Brief — Using the records below, output the stretch that opens with the line containing "Keeps s (execPreemptSaveDone a s) := by" and closes with the line containing "unfold State.freeSave", exactly and including both lines, with nothing more.

================================

-- ==== Sys2Proof/Laws/FxStreams.lean ====
section
/-! SUPPORT. Laws/FxStreams.lean: the operations and meanings of Machine/Streams.lean leave the queue and the fuses as they were. -/

set_option linter.unusedSimpArgs false
set_option linter.unusedTactic false
set_option linter.unreachableTactic false
set_option linter.unnecessarySeqFocus false

namespace Sys2Proof.Machine

@[simp] theorem State.setStream_fixed (s : State) (ctx : Nat) (f : Stream → Stream) :
    (State.setStream s ctx f).fixed = s.fixed := by
  unfold State.setStream
  simp

@[simp] theorem State.settleStream_fixed (s : State) (ctx : Nat) :
    (State.settleStream s ctx).fixed = s.fixed := by
  unfold State.settleStream
  (repeat' split) <;> simp

@[simp] theorem State.stopStream_fixed (s : State) (ctx st : Nat) :
    (State.stopStream s ctx st).fixed = s.fixed := by
  unfold State.stopStream
  simp

@[simp] theorem State.streamEnter_fixed (s : State) (c : Cmd) (id ctx : Nat) (d : List Byte) :
    (State.streamEnter s c id ctx d).fixed = s.fixed := by
  unfold State.streamEnter
  (repeat' split) <;> simp

@[simp] theorem State.streamCheck_fixed (s : State) (c : Cmd) (id a ctx : Nat) (d : List Byte) :
    (State.streamCheck s c id a ctx d).fixed = s.fixed := by
  unfold State.streamCheck
  simp

@[simp] theorem State.streamTake_fixed (s : State) (c : Cmd) (id a ctx : Nat) :
    (State.streamTake s c id a ctx).fixed = s.fixed := by
  unfold State.streamTake
  simp

@[simp] theorem execCmdStream_fixed (id : Nat) (s : State) :
    Keeps s (execCmdStream id s) := by
  unfold execCmdStream
  (repeat' split) <;> simp

@[simp] theorem State.passFull_fixed (s : State) (ctx : Nat) (x : Stream) (e : List Byte) :
    (State.passFull s ctx x e).fixed = s.fixed := by
  unfold State.passFull
  simp

@[simp] theorem State.sent_fixed (s : State) (ctx kind target : Nat) (st : Option Nat) :
    (State.sent s ctx kind target st).fixed = s.fixed := by
  unfold State.sent
  simp

@[simp] theorem State.passUnit_fixed (s : State) (ctx : Nat) :
    (State.passUnit s ctx).fixed = s.fixed := by
  unfold State.passUnit
  simp

@[simp] theorem State.standby_fixed (s : State) (ctx a : Nat) :
    (State.standby s ctx a).fixed = s.fixed := by
  unfold State.standby
  (repeat' split) <;> simp

@[simp] theorem State.standbyAll_fixed (s : State) (a : Nat) :
    (State.standbyAll s a).fixed = s.fixed := by
  unfold State.standbyAll
  simp

theorem State.dispatchUnit_fixed (s : State) (ctx kind : Nat) (f : State → Stream → List Byte → Nat → Option State)
    (hf : ∀ s x e a, KeepsO s (f s x e a)) : Keeps s (State.dispatchUnit s ctx kind f) := by
  unfold State.dispatchUnit
  split
  · simp
  · simp
  · rename_i x e _
    dsimp only
    split
    · simp
    split
    · simp
    split
    · rename_i u hu
      rw [keeps_next, State.setCmd_fixed, hf _ _ _ _ _ hu, State.passFull_fixed]
    · simp

theorem sendEngine_fixed (ctx kind : Nat) (deliver : State → Stream → List Byte → Nat → List Byte → Nat → State)
    (hd : ∀ s x e a d m, (deliver s x e a d m).fixed = s.fixed) (s : State) (x : Stream) (e : List Byte) (a : Nat) :
    KeepsO s (sendEngine ctx kind deliver s x e a) := by
  unfold sendEngine
  refine keepsO_ite (keepsO_ite (by simp) (by simp)) (keepsO_ite (by simp) (keepsO_ite (by simp) (keepsO_ite (by simp)
    (keepsO_ite (by simp) ?_))))
  split
  · simp
  · exact keepsO_ite (by simp) (by simp [hd])

@[simp] theorem execUnitTile_fixed (ctx : Fin 262144) (s : State) : Keeps s (execUnitTile ctx s) := by
  unfold execUnitTile
  apply State.dispatchUnit_fixed
  intro s x e a
  apply sendEngine_fixed
  intro s x e a d m
  exact State.setArr_fixed ..

@[simp] theorem execUnitEngine_fixed (ctx : Fin 262144) (s : State) : Keeps s (execUnitEngine ctx s) := by
  unfold execUnitEngine
  apply State.dispatchUnit_fixed
  intro s x e a
  apply sendEngine_fixed
  intro s x e a d m
  exact State.setArr_fixed ..

@[simp] theorem execUnitFetch_fixed (ctx : Fin 262144) (s : State) : Keeps s (execUnitFetch ctx s) := by
  unfold execUnitFetch
  apply State.dispatchUnit_fixed
  intro s x e a
  dsimp only
  (repeat' split) <;> simp

theorem State.hostUnit_fixed (s : State) (ctx : Nat) (x : Stream) (e : List Byte) (a : Nat) (out : Bool) :
    KeepsO s (State.hostUnit s ctx x e a out) := by
  unfold State.hostUnit
  dsimp only
  (repeat' split) <;> simp

@[simp] theorem execUnitHostIn_fixed (ctx : Fin 262144) (s : State) : Keeps s (execUnitHostIn ctx s) := by
  unfold execUnitHostIn
  apply State.dispatchUnit_fixed
  intro s x e a
  exact State.hostUnit_fixed s ctx x e a false

@[simp] theorem execUnitHostOut_fixed (ctx : Fin 262144) (s : State) : Keeps s (execUnitHostOut ctx s) := by
  unfold execUnitHostOut
  apply State.dispatchUnit_fixed
  intro s x e a
  exact State.hostUnit_fixed s ctx x e a true

@[simp] theorem State.carryBlocks_fixed (s : State) (src : Nat) (store : Bool) (a dst n : Nat) :
    (State.carryBlocks s src store a dst n).1.fixed = s.fixed := by
  unfold State.carryBlocks
  (repeat' split) <;> simp

@[simp] theorem execUnitCopy_fixed (ctx : Fin 262144) (s : State) : Keeps s (execUnitCopy ctx s) := by
  unfold execUnitCopy
  apply State.dispatchUnit_fixed
  intro s x e a
  dsimp only
  (repeat' split) <;> simp

@[simp] theorem execUnitLookup_fixed (ctx : Fin 262144) (s : State) : Keeps s (execUnitLookup ctx s) := by
  unfold execUnitLookup
  apply State.dispatchUnit_fixed
  intro s x e a
  dsimp only
  (repeat' split) <;> simp

@[simp] theorem execUnitGradient_fixed (ctx : Fin 262144) (s : State) : Keeps s (execUnitGradient ctx s) := by
  unfold execUnitGradient
  apply State.dispatchUnit_fixed
  intro s x e a
  dsimp only
  (repeat' split) <;> simp

@[simp] theorem execUnitNop_fixed (ctx : Fin 262144) (s : State) : Keeps s (execUnitNop ctx s) := by
  unfold execUnitNop
  apply State.dispatchUnit_fixed
  intro s x e a
  simp

@[simp] theorem execUnitRetire_fixed (ctx : Fin 262144) (iter unit : Nat) (s : State) :
    Keeps s (execUnitRetire ctx iter unit s) := by
  unfold execUnitRetire
  (repeat' split) <;> simp

@[simp] theorem execPreemptRequest_fixed (a : Fin 64) (s : State) :
    Keeps s (execPreemptRequest a s) := by
  unfold execPreemptRequest
  (repeat' split) <;> simp

@[simp] theorem execQuantumExpiry_fixed (a : Fin 64) (s : State) :
    Keeps s (execQuantumExpiry a s) := by
  unfold execQuantumExpiry
  first
    | (simp +contextual; done)
    | (repeat' split) <;> (try simp +contextual) <;>
      (repeat' first
        | (simp +contextual; done)
        | (simp only [Prod.ext_iff] at *; casesm* _ ∧ _; subst_vars; simp +contextual; done)
        | split
        | rw [foldl_fixed]
        | rw [foldl_fixed_fst]
        | (apply State.newer_fixed; assumption)
        | (apply State.callPart_fixed; assumption)
        | (apply State.callRow_fixed; assumption)
        | intro _)

@[simp] theorem State.savePair_fixed (s : State) (a : Nat) (p : Pair) (x : Stream) (slot cmd group : Nat) :
    (State.savePair s a p x slot cmd group).fixed = s.fixed := by
  unfold State.savePair
  generalize saveBytes = n
  extract_lets s1 far taken free s2 reserved
  rw [State.fixed_mk, State.fixed_fold]
  have h2 : s2.fixed = s1.fixed := State.setStream_fixed ..
  have h1 : s1.fixed = s.fixed := (State.drew_fixed ..).trans (State.sheetWrite_fixed ..)
  rw [h2, h1]

@[simp] theorem State.noteSave_fixed (s : State) (longest : Nat) :
    (State.noteSave s longest).fixed = s.fixed := by
  unfold State.noteSave
  simp

@[simp] theorem State.waitAgain_fixed (s : State) (a ctx : Nat) :
    (State.waitAgain s a ctx).fixed = s.fixed := by
  unfold State.waitAgain
  simp

@[simp] theorem State.saveDone_fixed (s : State) (a : Nat) (p : Pair) (x y : Stream) (slot : Nat) :
    (State.saveDone s a p x y slot).fixed = s.fixed := by
  unfold State.saveDone
  simp

@[simp] theorem execPreemptSaveDone_fixed (a : Fin 64) (s : State) :
    Keeps s (execPreemptSaveDone a s) := by
  unfold execPreemptSaveDone
  (repeat' split) <;> simp

@[simp] theorem State.freeSave_fixed (s : State) (ctx a slot : Nat) :
    (State.freeSave s ctx a slot).fixed = s.fixed := by
  unfold State.freeSave
  simp

@[simp] theorem State.readLanding_fixed (s : State) (ctx : Nat) :
    (State.readLanding s ctx).fixed = s.fixed := by
  unfold State.readLanding
  (repeat' split) <;> simp

@[simp] theorem execPreemptResume_fixed (a : Fin 64) (s : State) : Keeps s (execPreemptResume a s) := by
  unfold execPreemptResume
  generalize saveBytes = n
  (repeat' split) <;> simp

end Sys2Proof.Machine
end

================================

Answer box —
    Keeps s (execPreemptSaveDone a s) := by
  unfold execPreemptSaveDone
  (repeat' split) <;> simp

@[simp] theorem State.freeSave_fixed (s : State) (ctx a slot : Nat) :
    (State.freeSave s ctx a slot).fixed = s.fixed := by
  unfold State.freeSave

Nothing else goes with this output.